It's important to remember that tyrants are people who are ill, even if it's an illness that's common and often subtle. It's not healthy for people to be willing to abuse others. It just so happens that some illnesses aren't strictly biological, some of them are sociological.

People in general could be considered, "good" in a broad sense. Innately, humans are sensible and kind. It's the System which turns life into a perverted game with perverted rules and end goals. Individuals are thus limited, and horrific actions are framed within the context of reaching those goals.

This doesn't remove moral culpability to individuals. We always have the option, "not to play the game" and there have been multitudes of people throughout history who've done just that from the Mongol steppe to Nazi Germany. Nonetheless, it helps explain their actions and how they can be healed.

Consider what a surgeon does. A surgeon carefully and deliberately mutilates unconscious people. How are they able to do this, gazing at another person's insides without feeling overwhelming disgust and guilt? This is because the act is framed by institutions and social norms in an overall positive, heroic way.

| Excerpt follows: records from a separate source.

-- ==== Sys2Proof/Config.lean ====
section
/-! DEFINITION. What is fixed for one QRCORE: the parameters of spec 00_scope.md R7 with their defaults, and the free values
that the spec leaves open (70_reset_and_hazards.md R271, R276). -/

namespace Sys2Proof

/-- The parameters of R7. `TIMING` is no number here: the list of moves in the state says when the engine moves (R280). -/
structure Config where
  /-- `VERSIONS`: legal values of the VER field. -/
  versions : List Nat
  /-- `MAX_SIZE`: the side of the grid RAM. -/
  maxSize : Nat
  /-- `CW_CAP`: entries of the codeword buffer. -/
  cwCap : Nat
  /-- `ECC_LENGTHS`: the E values with a generator polynomial in ROM. -/
  eccLengths : List Nat
  /-- `GF_POLY`: the field's reduction polynomial, 9 bits. -/
  gfPoly : BitVec 9
  /-- `GF_ALPHA`: the primitive element. -/
  gfAlpha : Byte
  /-- `GEN_B`: the exponent of the first root of the generator polynomial. -/
  genB : Nat
  /-- `MASK_DEFAULT_BITS`: whether default bits pass through the mask (90_conflicts.md C1). -/
  maskDefaultBits : Bool
  deriving DecidableEq, Repr

/-- The values this hardware takes (R7, column "default").
PRESUMED (log entry 14): several of them the spec itself takes from general knowledge. -/
def Config.hw : Config where
  versions := [1, 2, 3, 4]
  maxSize := 33
  cwCap := 100
  eccLengths := [7, 10, 15, 20]
  gfPoly := 0x11D
  gfAlpha := 0x02
  genB := 0
  maskDefaultBits := true

/-- Stages of the shift register REM: the longest ECC length it has to hold, 20 on this hardware (10_state.md R32). -/
def Config.remStages (cfg : Config) : Nat := cfg.eccLengths.foldl max 0

/-- FREE VALUE (R271, log entry 3): the byte that CW entry `entry` holds after a reset, before anything writes it.
The first argument is the number of the draw, so that two resets give unrelated bytes. No body: nothing can evaluate it. -/
opaque Config.cwPowerUp (draw entry : Nat) : Byte

/-- FREE VALUE (R276, log entry 4): the word that a bus read of a result register, of CW or of GRID returns while BUSY = 1,
a fresh one for each draw. No body: nothing can evaluate it. -/
opaque Config.busyRead (draw : Nat) : Word

end Sys2Proof
end

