/-! ### The cells after a walk -/

/-- The cell at walk position j: painted with its place among the data modules, or kept (R177). -/
theorem cellAt_placeAll {entries : Nat} (cw : Vector Byte entries) (mask l : Nat) (m : Memory) {side : Nat} (hside : side ≤ 33)
    {j : Nat} (hj : j < (walk side).length) :
    cellAt (placeAll Config.hw cw mask l m side).mem (walk side)[j].1 (walk side)[j].2 =
      if cellAt m (walk side)[j].1 (walk side)[j].2 = .unassigned then
        paintColour cw mask l (freeModules m ((walk side).take j)) (walk side)[j].1 (walk side)[j].2
      else cellAt m (walk side)[j].1 (walk side)[j].2 := by
  have hstart : Counted l ⟨m, 0, 0⟩ 0 := by simp [Counted]
  obtain ⟨-, -, hcell⟩ := placeFold_spec cw mask l (walk side) (walk_addresses_differ hside) ⟨m, 0, 0⟩ 0 hstart
  simpa only [placeAll, Nat.zero_add] using hcell j hj

theorem paintColour_ne {entries : Nat} (cw : Vector Byte entries) (mask l n r c : Nat) :
    paintColour cw mask l n r c ≠ .unassigned := by
  unfold paintColour
  split <;> decide

/-- No cell of the walk is left UNASSIGNED (R181). -/
theorem cellAt_placeAll_ne {entries : Nat} (cw : Vector Byte entries) (mask l : Nat) (m : Memory) {side : Nat} (hside : side ≤ 33)
    {pos : Nat × Nat} (hpos : pos ∈ walk side) :
    cellAt (placeAll Config.hw cw mask l m side).mem pos.1 pos.2 ≠ .unassigned := by
  obtain ⟨j, hj, rfl⟩ := List.getElem_of_mem hpos
  rw [cellAt_placeAll cw mask l m hside hj]
  split
  · exact paintColour_ne _ _ _ _ _ _
  · assumption

/-- A walk without data modules does nothing. -/
theorem placeAll_of_assigned {entries : Nat} (cw : Vector Byte entries) (mask l : Nat) {m : Memory} {side : Nat}
    (h : ∀ pos ∈ walk side, cellAt m pos.1 pos.2 ≠ .unassigned) :
    placeAll Config.hw cw mask l m side = ⟨m, 0, 0⟩ := by
  unfold placeAll
  refine List.foldlRecOn (motive := fun p : Placing => p = ⟨m, 0, 0⟩) (walk side) _ rfl ?_
  rintro _ rfl pos hpos
  exact placeCell_assigned cw mask l _ pos (h pos hpos)

/-! ### The command -/

theorem exec_place {ver l : Nat} (hver : ver ∈ [1, 2, 3, 4]) (hl : l ≤ 100) (mask : Nat) (s : State) :
    exec (.place ver mask l) s = .next (complete .ok (
      let p := placeAll Config.hw s.cw mask l s.mem (sideLength ver)
      recordPlace p.mem p.used p.defaulted s)) := by
  refine (execPlace_eq ver mask l s).trans (congrArg Host.Outcome.next ?_)
  rw [if_neg (not_not_intro hver), if_neg (Nat.not_lt.mpr hl)]

/-- Settles O27: the cells are `cellAt_placeAll`, the frame of the memory is `execPlace_frame`, and 32 bits hold both counters. -/
theorem placePaintsTheDataModulesInWalkOrder : Obligations.PlacePaintsTheDataModulesInWalkOrder := by
  intro ver mask l s hver hl
  have hside := (sideLength_bounds hver).2
  have hfree := freeModules_walk_le s.mem hside
  obtain ⟨hused, hdefaulted⟩ := placeAll_counted s.cw mask l s.mem hside
  have hexec := exec_place hver hl mask s
  refine ⟨_, hexec, fun j hj => cellAt_placeAll s.cw mask l s.mem hside hj, (execPlace_frame hexec).2, ?_, ?_, ?_⟩
  · rw [complete_placeConsumed, recordPlace_placeConsumed, BitVec.toNat_ofNat, hused]
    omega
  · rw [complete_placeDefaulted, recordPlace_placeDefaulted, BitVec.toNat_ofNat, hdefaulted]
    omega
  · rw [complete_ok_eq]
    rfl

/-! ### What a PLACE keeps -/

/-- A cell is kept when no UNASSIGNED cell of the walk has its address, whether the PLACE succeeds or fails. -/
theorem cellAt_of_exec_place {ver mask l r c : Nat} {s t : State} (h : exec (.place ver mask l) s = .next t)
    (hcell : ∀ pos ∈ walk (sideLength ver), cellAt s.mem pos.1 pos.2 = .unassigned → cellAddr r c ≠ cellAddr pos.1 pos.2) :
    cellAt t.mem r c = cellAt s.mem r c :=
  cellAt_congr ((execPlace_frame h).2 _ hcell)
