-- ==== Sys2Proof/Machine/Tables.lean ====
section
/-! DEFINITION. The one way to read and write each table of the state (slots, buffers, entries, bundle records, latches,
flush order lists, holding counts, meters, counters), the searches over them, and the queues' tails. -/

namespace Sys2Proof.Machine

/-- Entry `i` of a table. -/
def tget {α : Type} {n : Nat} (t : Vector α n) (i : Fin n) : α := t[i.val]

/-- The table with `x` at entry `i`. -/
def tset {α : Type} {n : Nat} (t : Vector α n) (i : Fin n) (x : α) : Vector α n := t.set i.val x

/-- Every entry of a table replaced by its image. -/
def tmap {α β : Type} {n : Nat} (f : α → β) (t : Vector α n) : Vector β n := Vector.ofFn fun i => f (tget t i)

/-- The slot numbers, ascending. -/
def slotIds : List SlotId := List.finRange 48
/-- The buffer numbers, ascending. -/
def bufferIds : List BufferId := List.finRange 16
/-- The entry numbers, ascending. -/
def entryIds : List EntryId := List.finRange 8
/-- The source numbers, ascending. -/
def sources : List Source := List.finRange 16

/-- TT slot `i`; `none` is FREE. -/
def State.slot (s : State) (i : SlotId) : Option Slot := tget s.tt.slots i
/-- MB buffer `b`; `none` is FREE. -/
def State.buffer (s : State) (b : BufferId) : Option Buffer := tget s.mb.buffers b
/-- ES entry `e`; `none` is FREE. -/
def State.entry (s : State) (e : EntryId) : Option Entry := tget s.es.entries e
/-- The bundle record of a source. -/
def State.record (s : State) (src : Source) : BundleRecord := tget s.resp.records src
/-- The write-fault latch of a source. -/
def State.latch (s : State) (src : Source) : Bool := tget s.fl.latches src
/-- The flush order list of a source. -/
def State.flushOrder (s : State) (src : Source) : List SlotId := tget s.fl.order src
/-- The holding count of a source. -/
def State.holdingOf (s : State) (src : Source) : Nat := tget s.tt.holding src
/-- The meter record of a source. -/
def State.meterOf (s : State) (src : Source) : Meter := tget s.meter.meters src

def State.setSlot (s : State) (i : SlotId) (x : Option Slot) : State :=
  { s with tt.slots := tset s.tt.slots i x }
def State.setBuffer (s : State) (b : BufferId) (x : Option Buffer) : State :=
  { s with mb.buffers := tset s.mb.buffers b x }
def State.setEntry (s : State) (e : EntryId) (x : Option Entry) : State :=
  { s with es.entries := tset s.es.entries e x }
def State.setRecord (s : State) (src : Source) (x : BundleRecord) : State :=
  { s with resp.records := tset s.resp.records src x }
def State.setLatch (s : State) (src : Source) (x : Bool) : State :=
  { s with fl.latches := tset s.fl.latches src x }
def State.setFlushOrder (s : State) (src : Source) (x : List SlotId) : State :=
  { s with fl.order := tset s.fl.order src x }
def State.setHolding (s : State) (src : Source) (x : Nat) : State :=
  { s with tt.holding := tset s.tt.holding src x }
def State.setMeter (s : State) (src : Source) (x : Meter) : State :=
  { s with meter.meters := tset s.meter.meters src x }

/-- A reference joins the tail of the IQ (R101). -/
def State.pushIq (s : State) (r : IqRef) : State := { s with mport.iq := s.mport.iq ++ [r] }
/-- A reference joins the tail of the RRL (R125). -/
def State.pushRrl (s : State) (r : RrlRef) : State := { s with resp.rrl := s.resp.rrl ++ [r] }
/-- A message joins the tail of the RQ (R128). -/
def State.pushRq (s : State) (m : Response) : State := { s with resp.rq := s.resp.rq ++ [m] }
/-- The H-port sends a message. -/
def State.sendHost (s : State) (m : HostMsg) : State := { s with hport.sent := s.hport.sent ++ [m] }
/-- The M-port sends a message. -/
def State.sendMem (s : State) (m : MemMsg) : State := { s with mport.sent := s.mport.sent ++ [m] }

/-! ## Dtags (R104, R109) -/

/-- Slot i is dtag i. -/
def slotDtag (i : SlotId) : Dtag := BitVec.ofNat 8 i.val
/-- Buffer b uses dtag 48 + b. -/
def bufferDtag (b : BufferId) : Dtag := BitVec.ofNat 8 (48 + b.val)
/-- Entry e uses dtag 64 + e. -/
def entryDtag (e : EntryId) : Dtag := BitVec.ofNat 8 (64 + e.val)

/-- Who owns a dtag: the table of section 6.6. A dtag above 71 has no owner. -/
def dtagOwner (d : Dtag) : Option IqRef :=
  if h : d.toNat < 48 then some (.slot ⟨d.toNat, h⟩)
  else if h : d.toNat - 48 < 16 then some (.buffer ⟨d.toNat - 48, h⟩)
  else if h : d.toNat - 64 < 8 then some (.entry ⟨d.toNat - 64, h⟩)
  else none

/-- The dtag leaves the outstanding and the orphaned set, if it stands in one (R109: it becomes free). -/
def State.dtagFree (s : State) (d : Dtag) : State :=
  { s with
    mport.outstanding := s.mport.outstanding.filter (· ≠ d)
    mport.orphaned := s.mport.orphaned.filter (· ≠ d) }

/-- The dtag moves from the outstanding set to the orphaned set (R110). -/
def State.dtagOrphan (s : State) (d : Dtag) : State :=
  { s with
    mport.outstanding := s.mport.outstanding.filter (· ≠ d)
    mport.orphaned := s.mport.orphaned.filter (· ≠ d) ++ [d] }

/-- The dtag joins the outstanding set (R109: its owner's request departs). -/
def State.dtagSend (s : State) (d : Dtag) : State :=
  { s with mport.outstanding := s.mport.outstanding.filter (· ≠ d) ++ [d] }

/-! ## Counters (R168) -/

/-- The place of a counter in the counter table: its register number less 64 (R168). -/
def counterIndex : Counter → Fin 22
  | .readsAdmitted => 0 | .writesAdmitted => 1 | .flushesAdmitted => 2 | .hintsAccepted => 3 | .hintsDropped => 4
  | .hintHits => 5 | .retries => 6 | .rejects => 7
  | .seals .full => 8 | .seals .count => 9 | .seals .age => 10 | .seals .pressure => 11 | .seals .read => 12
  | .seals .flush => 13 | .seals .quiesce => 14 | .seals .disabled => 15
  | .storesSent => 16 | .fetchesSent => 17 | .drainFaults => 18 | .readTimeouts => 19 | .strayResponses => 20
  | .noticesLost => 21

/-- The value of a counter. -/
def State.counter (s : State) (c : Counter) : BitVec 32 := tget s.mgmt.counters (counterIndex c)

/-- A counter advances by one and wraps from its largest value to 0 (R168). -/
def State.bump (s : State) (c : Counter) : State :=
  { s with mgmt.counters := tset s.mgmt.counters (counterIndex c) (s.counter c + 1) }

/-! ## Readings of single records -/

/-- The state of a record that decides whether acknowledgements may join it (R92, R52). -/
def BundleRecord.isSealed : BundleRecord → Bool
  | .sealed _ => true
  | .empty | .filling _ _ => false

/-- Whether a record is EMPTY. -/
def BundleRecord.isEmpty : BundleRecord → Bool
  | .empty => true
  | .sealed _ | .filling _ _ => false

/-- Whether a buffer is OPEN. -/
def Buffer.isOpen (b : Buffer) : Bool :=
  match b.phase with
  | .opened _ _ => true
  | .sealed _ _ _ _ | .draining _ _ _ _ | .orphaned _ => false

/-- Whether a buffer stops its line's next SEALED buffer from entering the IQ: it is queued, DRAINING or ORPHANED
(R37). -/
def Buffer.blocksLine (b : Buffer) : Bool :=
  match b.phase with
  | .opened _ _ => false
  | .sealed _ _ queued _ => queued
  | .draining _ _ _ _ => true
  | .orphaned _ => true

/-- Whether a buffer is SEALED and stands outside the IQ. -/
def Buffer.isUnqueued (b : Buffer) : Bool :=
  match b.phase with
  | .sealed _ _ queued _ => !queued
  | .opened _ _ | .draining _ _ _ _ | .orphaned _ => false

/-- Whether a buffer is a pressure seal on its way to memory: SEALED or DRAINING with seal_cause PRESSURE (R33). -/
def Buffer.isPressureSeal (b : Buffer) : Bool :=
  match b.phase with
  | .sealed _ cause _ _ => cause == .pressure
  | .draining _ cause _ _ => cause == .pressure
  | .opened _ _ | .orphaned _ => false

/-- The contributors set of a buffer; an ORPHANED buffer has none (section 2.1). -/
def Buffer.contributors (b : Buffer) : List Source :=
  match b.phase with
  | .opened c _ => c.contributors
  | .sealed c _ _ _ => c.contributors
  | .draining c _ _ _ => c.contributors
  | .orphaned _ => []

/-- Whether a flush of the source is registered on the buffer: it is SEALED or DRAINING and the source contributes
(R49). -/
def Buffer.covers (b : Buffer) (src : Source) : Bool :=
  match b.phase with
  | .sealed c _ _ _ => c.contributors.contains src
  | .draining c _ _ _ => c.contributors.contains src
  | .opened _ _ | .orphaned _ => false

/-- The buffer with its waiting_flushes changed; only SEALED and DRAINING buffers hold one. -/
def Buffer.mapFlushes (f : List SlotId → List SlotId) (b : Buffer) : Buffer :=
  match b.phase with
  | .sealed c cause queued w => { b with phase := .sealed c cause queued (f w) }
  | .draining c cause w deadline => { b with phase := .draining c cause (f w) deadline }
  | .opened _ _ | .orphaned _ => b

/-- Whether an entry is HELD. -/
def Entry.isHeld (e : Entry) : Bool :=
  match e.phase with
  | .held _ _ => true
  | .pending _ | .stale _ | .orphaned => false

/-- Whether a meter state is one in which admission applies the limit: THROTTLED or COOLING (R89). -/
def MeterState.isThrottled : MeterState → Bool
  | .throttled | .cooling => true
  | .off | .calm | .warm => false

/-! ## Searches -/

/-- Whether a buffer that is not FREE, for line `l`, has the property `p`. -/
def State.bufferHas (s : State) (b : BufferId) (l : Line) (p : Buffer → Bool) : Bool :=
  match s.buffer b with
  | some buf => buf.line == l && p buf
  | none => false

/-- The lowest-numbered FREE slot (R1). -/
def State.freeSlot? (s : State) : Option SlotId := slotIds.find? fun i => (s.slot i).isNone
/-- The lowest-numbered FREE buffer (R24). -/
def State.freeBuffer? (s : State) : Option BufferId := bufferIds.find? fun b => (s.buffer b).isNone
/-- The lowest-numbered FREE entry (R63). -/
def State.freeEntry? (s : State) : Option EntryId := entryIds.find? fun e => (s.entry e).isNone
/-- The OPEN buffer of a line; there is at most one (R25). -/
def State.openBuffer? (s : State) (l : Line) : Option BufferId :=
  bufferIds.find? fun b => s.bufferHas b l Buffer.isOpen
/-- Whether some buffer that is not FREE holds the line (R64). -/
def State.lineHasBuffer (s : State) (l : Line) : Bool :=
  bufferIds.any fun b => s.bufferHas b l fun _ => true
/-- The youngest buffer of a line that is not FREE (R24, R43). -/
def State.youngestBuffer? (s : State) (l : Line) : Option BufferId :=
  s.mb.ageOrder.reverse.find? fun b => s.bufferHas b l fun _ => true
/-- The oldest SEALED, unqueued buffer of a line (R37). -/
def State.nextSealed? (s : State) (l : Line) : Option BufferId :=
  s.mb.ageOrder.find? fun b => s.bufferHas b l Buffer.isUnqueued
/-- The oldest OPEN buffer, of whatever line (R33). -/
def State.oldestOpen? (s : State) : Option BufferId :=
  s.mb.ageOrder.find? fun b => (s.buffer b).any Buffer.isOpen
/-- The entry that is not FREE for a line; there is at most one (R63). -/
def State.entryOf? (s : State) (l : Line) : Option EntryId :=
  entryIds.find? fun e => (s.entry e).any fun x => x.line == l

end Sys2Proof.Machine
end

Their actions are made normal and legitimate based on a certain outcome, i.e. the person under the knife will be helped and society as a whole will be helped by having a healthy individual.They can be made numb to the full reality of the situation and remain detached. This method works even in our, "stable" today.

We enjoy a relative degree of stability and luxury caused by modern technology and infrastructure (although that stability is crumbling and is unsustainable.) Think about the early 20th century. We take things like food security for granted, back then homelessness, humiliation, and starvation were tangible threats.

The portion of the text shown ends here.